-- ==== Sys2Proof/Machine/Sched.lean ====
section
/-! DEFINITION. From launch to issue (R266, R294, R302-R314): intake, bind records, dispatch, alignment, commit, phases
and the end of a launch; the return from a stop and the end of a handler (R287, R293, R294). -/

namespace Sys2Proof.Machine

/-! Reports of phases and launches (R313). The fields that such entries leave unstated are free values. -/

/-- A phase or launch entry. -/
def State.reportTop (s : State) (p : Nat) (lid : W32) (st : TaskState) (lvl code : Nat) : State :=
  let (a, s) := s.freeVal
  let (b, s) := s.freeVal
  let (c, s) := s.freeVal
  let (d, s) := s.freeVal
  let (e, s) := s.freeVal
  match s.launch p lid with
  | none => s
  | some l =>
    let phase := if lvl = 1 then l.phase else bitsOf a.toNat 0 4
    s.report p lid st.code lvl phase (bitsOf b.toNat 0 48) (bitsOf b.toNat 48 16) code c.toNat d.toNat e.toNat

/-! The end of a task on its gang. -/

/-- The cells of an array whose pair slots are emptied without effect (R165). -/
def Arr.emptySlots (a : Arr) : Arr := { a with cells := a.cells.map fun c => { c with slots := List.replicate 4 .empty } }

/-- Core c after its gang's task has ended: R27 keeps LM, tags, the array and the edge buffers; pair slots are emptied
(R165). -/
def Core.freed (k0 : Core) (c : Nat) : Core :=
  let k := match k0.vltHeld with
    | some v => { k0 with task := none, vltHeld := none }.applyVlt v
    | none => k0
  { k with
    ctx := { Ctx.reset with spm := k.ctx.spm }, task := none, hold := none, held := none, stop := none, endStop := none, hnd := false
    enter := false, gbase := c, gsize := 1, preReq := false, prePend := false, armed := false, hst := 0
    lastCtx := (k0.task.map fun t => (t.ctx, t.part)).orElse fun _ => k.lastCtx
    arr := k.arr.emptySlots
    vc := k.vc.map fun x => { x with pin := none } }

/-- The cores of the gang of core c are freed; what is due of them in this cycle is not done. -/
def State.freeGang (s : State) (c : Nat) : State :=
  let ms := s.members c
  let base := (s.at c).gbase
  let s := { s with
    agenda := s.agenda.filter fun a => !(ms.contains a.1.val)
    gov := { s.gov with reqs := s.gov.reqs.filter fun r => match r with
      | .gang b _ _ _ => b != base
      | .wake _ _ => true } }
  ms.foldl (fun s m => s.modAt m fun k => k.freed m) s

/-- Whether any core still has a task of a launch bound. -/
def State.hasTask (s : State) (p : Nat) (lid : W32) : Bool :=
  s.cores.toList.any fun k => (k.task.map fun t => t.part == p && t.lid == lid).getD false

/-- A faulted launch ends once none of its tasks is bound (R312). -/
def State.settle (s : State) (p : Nat) (lid : W32) : State :=
  match s.launch p lid with
  | none => s
  | some l =>
    if l.faulted && !l.ended && !s.hasTask p lid then
      (s.modLaunch p lid fun l => { l with ended := true }).reportTop p lid .faulted 2 l.fcode
    else s

/-- The state that the record of a task keeps. -/
def State.taskState (s : State) (t : Task) : Option TaskState :=
  (s.launch t.part t.lid).bind fun l => (l.tasks.find? fun r => r.tile == t.tile && r.phase == t.phase).map TaskRec.st

/-- A launch is faulted with a class (R312). -/
def State.faultLaunch (s : State) (p : Nat) (lid : W32) (code : Nat) : State :=
  s.modLaunch p lid fun l => if l.faulted then l else { l with faulted := true, fcode := code }

/-- n free bytes. -/
def State.freeBytes (s : State) (n : Nat) : List Byte × State :=
  ((List.range n).map fun i => (Config.free (s.freeCount + i)).setWidth 8, { s with freeCount := s.freeCount + n })

/-- Core c after an abandoned load: LM, IMEM and GCS hold no defined content (R311), free values. -/
def State.halfLoaded (s : State) (c : Nat) : State :=
  let (lm, s) := s.freeBytes 0x200000
  let (im, s) := s.freeBytes 0x10000
  let (gc, s) := s.freeBytes 0x20000
  s.modAt c fun k => { k with lm := memWriteN [] 0 lm, imem := memWriteN [] 0 im, gcs := memWriteN [] 0 gc }

/-- The task of the gang of core c ends without commit (R288, R294, R312): its report, and the launch faulted unless it
was pre-empted. A partition reset reports with its own code 0x17 also what is faulted already (R346). A load that is abandoned
leaves no defined content (R311). -/
def State.endTask (s : State) (c : Nat) (st : TaskState) (code : Nat) : State :=
  match (s.at c).task with
  | none => s.freeGang c
  | some t =>
    let s := if (s.at c).hst = 2 then (s.members c).foldl State.halfLoaded s else s
    let s := if s.taskState t = some st ∧ code ≠ 0x17 then s else s.reportTask c st code
    let s := if st = .preempted then s else s.faultLaunch t.part t.lid code
    (s.freeGang c).settle t.part t.lid

/-- The task of the gang of core c commits (R266): streams still open, bindings, retention registers and barrier
states end with its context. -/
def State.commitTask (s : State) (c : Nat) : State :=
  match (s.at c).task with
  | none => s.freeGang c
  | some t => ((s.reportTask c .committed 0).freeGang c).settle t.part t.lid

/-- The gang of core c is lost (R300): no frame, no further act; it is reported and its cores are freed. Work outside
logical time goes on. -/
def State.loseGang (s : State) (c : Nat) : State :=
  match (s.at c).task with
  | none => s
  | some t => (s.post .gangLost (s.partOf c) c t.ctx.toNat 0x14 t.lid.toNat 0).endTask c .lost 0x14

/-! The return from a stop and the end of a handler (R287, R293, R294). -/

/-- Core c's CP stores, tag writes and `sy.mfsr` writes still on their way land as the handler ends. -/
def State.landAll (s : State) (c : Nat) : State :=
  let x := (s.at c).ctx
  let s := x.mfsrs.foldl (fun s m => s.modAt c fun k => k.lmWriteN x.sup m.addr (natLe 8 m.val.toNat)) s
  x.effs.foldl (fun s e => landEff s c x.sup e) s

/-- A resumed task is reported running again where it had escalated or was pre-empted (R314); its record follows it. -/
def State.reportResumed (s : State) (c : Nat) (again : Bool) : State :=
  match (s.at c).task with
  | none => s
  | some t =>
    let s := s.modLaunch t.part t.lid fun l => { l with tasks := l.tasks.map fun r =>
      if r.tile == t.tile && r.phase == t.phase then { r with core := (s.at c).gbase, st := .running } else r }
    if again then s.reportTask c .running 0 else s

/-- The whole gang of core c returns to the frames its cores named (R293). A supervisor task that resumes another
task ends with that, committed. -/
def State.resumeGang (s : State) (c : Nat) (l : List (Nat × Nat)) : State :=
  let k := s.at c
  let esc := (k.stop.map Stopped.escalated).getD false
  let s := l.foldl (fun s (m, _) => s.landAll m) s
  let fs := l.filterMap fun (m, pa) => (findFrame s pa).map fun f => (m, pa, f)
  let s := if k.hnd then s else s.reportTask c .committed 0
  let s := fs.foldl (fun s (m, pa, f) => resumeCore s m pa f) s
  let s := s.modGang c fun k => { k.fresh with nextCyc := k.nextCyc + (s.quad (quadOf c)).period }
  let s := { s with agenda := s.agenda.filter fun a => !((s.members c).contains a.1.val) }
  let pre := fs.any fun (_, _, f) => f.stop.why.cls == .preemptSafe || f.stop.why.cls == .preemptHold
  s.reportResumed c (esc || (pre && !k.hnd))

/-- The frames that the cores of the gang of core c have named. -/
def State.namedFrames (s : State) (c : Nat) : List (Nat × Nat) :=
  (s.members c).filterMap fun m => match (s.at m).ctx.pend6.arg with
    | [6, _, _, pa] => some (m, pa)
    | _ => none

/-- The checks of R293 on the frame that core c names; one at an address without a target is none (R344, log entry 68). -/
def State.frameOk (s : State) (c pa : Nat) : Bool :=
  match if s.ownReach (s.partOf c) pa frameSize then findFrame s pa else none with
  | none => false
  | some r => r.stop.frame && r.stop.why.cls.restartable && (s.at c).arr.stopCyc == r.stop.cyc
      && (s.at c).grid.stopCyc == r.stop.cyc

/-- A `sy.resume` that waits for what only its gang's own cycles bring about stays at its queue's head and is tried again
in the next cycle, within the hold watchdog as it stood at time t0, when the wait began (R298; DEDUCED, log entry 67); named:
it has named its frame. -/
def resumeAgain (s : State) (t0 wdog : Nat) (named : List Nat) : Try :=
  if t0 + wdog * Config.unitsPerNs ≤ s.time then .stop (bareStop s 6 1 .holdTimeout (s.core.ctx.headAddr 6))
  else .ok (s.modCtx fun x => (x.setPend 6 { x.pend6 with started := true, arg := 6 :: t0 :: wdog :: named }).setQ 6
    ⟨s.core.now + 1, (x.q 6).es⟩)

/-- The wait of a resume that becomes a hold counts from time t0, within the watchdog as it stood then (R298). -/
def Core.waited (k : Core) (t0 wdog : Nat) : Core :=
  { k with held := match k.held with
    | some (n, since, w, seen) =>
      if n ≠ k.now then some (k.now, t0, wdog, none)
      else if t0 < since then some (n, t0, wdog, seen) else some (n, since, w, seen)
    | none => some (k.now, t0, wdog, none) }

/-- `sy.resume` (R293): it waits for the core's other queues and the work of the running code, and for every core of the
gang. -/
def tryResume (f : BitVec 52) (s : State) : Try :=
  privileged s fun s =>
    let c := s.cur.val
    let (t0, wdog) := match s.core.ctx.pend6.arg with
      | 6 :: t :: w :: _ => (t, w)
      | _ => (s.time, s.core.wdog.toNat)
    if s.resumeQueued c then resumeAgain s t0 wdog []
    else if s.ownOutside c then
      .hold .resume ((s.modGang c fun k => k.waited t0 wdog).modCtx fun x =>
        x.setPend 6 { x.pend6 with started := true, arg := [6, t0, wdog] })
    else if f.toNat % 4096 ≠ 0 ∨ s.frameOk c f.toNat = false then .stop (plainStop s 6 .command)
    else
      let t := s.modCtx fun x => x.setPend 6 { x.pend6 with started := true, arg := [6, t0, wdog, f.toNat] }
      let l := t.namedFrames c
      if l.length < s.core.gsize then resumeAgain s t0 wdog [f.toNat] else .ok (t.resumeGang c l)

/-- SY_RESUME (R293). -/
def execSyResume (_i : BitVec 4) (f : BitVec 52) (s : State) : Out := finish s (tryResume f s)

/-- SY_HALT (R294): the core's stream ends; what follows comes once its words and work are done (TASK_COMMIT). -/
def execSyHalt (i : BitVec 4) (s : State) : Out :=
  finish s (privileged s fun s => .ok ((s.issued 6 1 i).modCtx fun x => { x with halted := true }))

/-- Whether core c has nothing left in its queues or on its way (R266). -/
def State.coreDone (s : State) (c : Nat) : Bool :=
  let k := s.at c
  let x := k.ctx
  (x.ended || x.halted) && (x.qs.all fun q => q.es.isEmpty) && x.effs.isEmpty && x.mfsrs.isEmpty && x.mtsrs.isEmpty
  && (x.ldP.all fun p => !p.running && p.dels.isEmpty) && (x.stP.all fun p => p.lands.isEmpty) && x.copies.isEmpty
  && (k.hnd || (k.grid.loading.isNone && k.grid.passes.isEmpty && k.grid.doneBit && k.arr.fronts.isEmpty && k.arr.outs.isEmpty
      && k.arr.deskew.isEmpty && k.arr.ldst.isNone && k.arr.drain.isNone && k.arr.hreads.isEmpty))
  && !s.ownOutside c

/-- Whether the gang of core c has come to its end (R266, R294): a handler ends by `sy.halt`. -/
def State.gangOver (s : State) (c : Nat) : Bool :=
  let k := s.at c
  let ms := s.members c
  k.task.isSome && (k.hnd || k.stop.isNone) && k.hold.isNone && (ms.all fun m => s.coreDone m)
  && (!k.hnd || ms.any fun m => (s.at m).ctx.halted)

/-- TASK_COMMIT (R266, R294): the task commits, or a handler that halted ends it. -/
def execTaskCommit (s : State) : Out :=
  let c := s.cur.val
  let k := s.core
  if !s.gangOver c then .next s
  else if k.hnd then
    let cls := (k.stop.map fun st => st.why.cls).getD .supervisor
    .next (s.endTask c (if cls == .preemptSafe || cls == .preemptHold then .preempted else .faulted) cls.code)
  else
    let halts := (s.members c).filter fun m => (s.at m).ctx.halted
    let s := s.commitTask c
    .next (halts.foldl (fun s m => s.modAt m fun k => { k with hlt := true }) s)

/-! Pre-emption requests (R295, R311). -/

/-- A bind is withdrawn (R311): the task is reported pre-empted with no frame. -/
def State.withdraw (s : State) (c : Nat) : State := s.endTask c .preempted 0

/-- PREEMPT_REQUEST (R295, R311): PRE_CTL.REQ is written one at the current core. -/
def execPreemptRequest (s : State) : Out :=
  match s.core.task with
  | none => .next s
  | some t =>
    if t.t0 then .next (s.mod fun k => k.request) else .next (s.withdraw s.cur.val)

/-- PREEMPT_PENDING (R295): the request becomes pending at the gang. -/
def execPreemptPending (s : State) : Out :=
  .next (s.mod fun k => if k.preReq && k.task.isSome then { k with prePend := true } else k)

/-! Intake (R303-R306). -/

/-- A write of LNC_HEAD of partition p (R303, R361): ignored and counted while intake is closed, or out of range. -/
def State.writeHead (s : State) (p : Nat) (v : W32) : State :=
  let P := s.part p
  let drop := !s.intake || !P.en || decide (v.toNat < P.lncTail.toNat) || decide (P.lncTail.toNat + 64 < v.toNat)
  s.modPart p fun P =>
    if drop then { P with lncDrop := BitVec.ofNat 32 (min (2 ^ 32 - 1) (P.lncDrop.toNat + 1)) } else { P with lncHead := v }

/-- LNC_HEAD_WRITE (R303). -/
def execLncHeadWrite (p : BitVec 4) (v : W32) (s : State) : Out := .next (s.writeHead p.toNat v)

/-- Bytes of a virtual range in a context with read permission (R305); none: a page fails, or a word is poisoned. -/
def ctxBytes (s : State) (ctx : W16) (part root : Nat) (kc : Bool) : Nat → Nat → Nat → Option (List Byte)
  | 0, _, _ => some []
  | f + 1, va, e =>
    if e ≤ va then some []
    else
      let n := min e ((va / 4096 + 1) * 4096) - va
      match s.plainPhys ctx part root kc false true false va with
      | .inl _ => none
      | .inr (pa, _) =>
        if (List.range n).any fun i => s.poisoned (pa + i) then none
        else (ctxBytes s ctx part root kc f (va + n) e).map fun r => s.homeBytes pa n ++ r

EXERCISE DESCRIPTION -> Of the entries above, repeat exactly the lines from the line with "s with agenda" through the line with "1, (x.q 6).es⟩)", both of them included.

RESPONSE AREA ->
  let s := { s with agenda := s.agenda.filter fun a => !((s.members c).contains a.1.val) }
  let pre := fs.any fun (_, _, f) => f.stop.why.cls == .preemptSafe || f.stop.why.cls == .preemptHold
  s.reportResumed c (esc || (pre && !k.hnd))

/-- The frames that the cores of the gang of core c have named. -/
def State.namedFrames (s : State) (c : Nat) : List (Nat × Nat) :=
  (s.members c).filterMap fun m => match (s.at m).ctx.pend6.arg with
    | [6, _, _, pa] => some (m, pa)
    | _ => none

/-- The checks of R293 on the frame that core c names; one at an address without a target is none (R344, log entry 68). -/
def State.frameOk (s : State) (c pa : Nat) : Bool :=
  match if s.ownReach (s.partOf c) pa frameSize then findFrame s pa else none with
  | none => false
  | some r => r.stop.frame && r.stop.why.cls.restartable && (s.at c).arr.stopCyc == r.stop.cyc
      && (s.at c).grid.stopCyc == r.stop.cyc

/-- A `sy.resume` that waits for what only its gang's own cycles bring about stays at its queue's head and is tried again
in the next cycle, within the hold watchdog as it stood at time t0, when the wait began (R298; DEDUCED, log entry 67); named:
it has named its frame. -/
def resumeAgain (s : State) (t0 wdog : Nat) (named : List Nat) : Try :=
  if t0 + wdog * Config.unitsPerNs ≤ s.time then .stop (bareStop s 6 1 .holdTimeout (s.core.ctx.headAddr 6))
  else .ok (s.modCtx fun x => (x.setPend 6 { x.pend6 with started := true, arg := 6 :: t0 :: wdog :: named }).setQ 6
    ⟨s.core.now + 1, (x.q 6).es⟩)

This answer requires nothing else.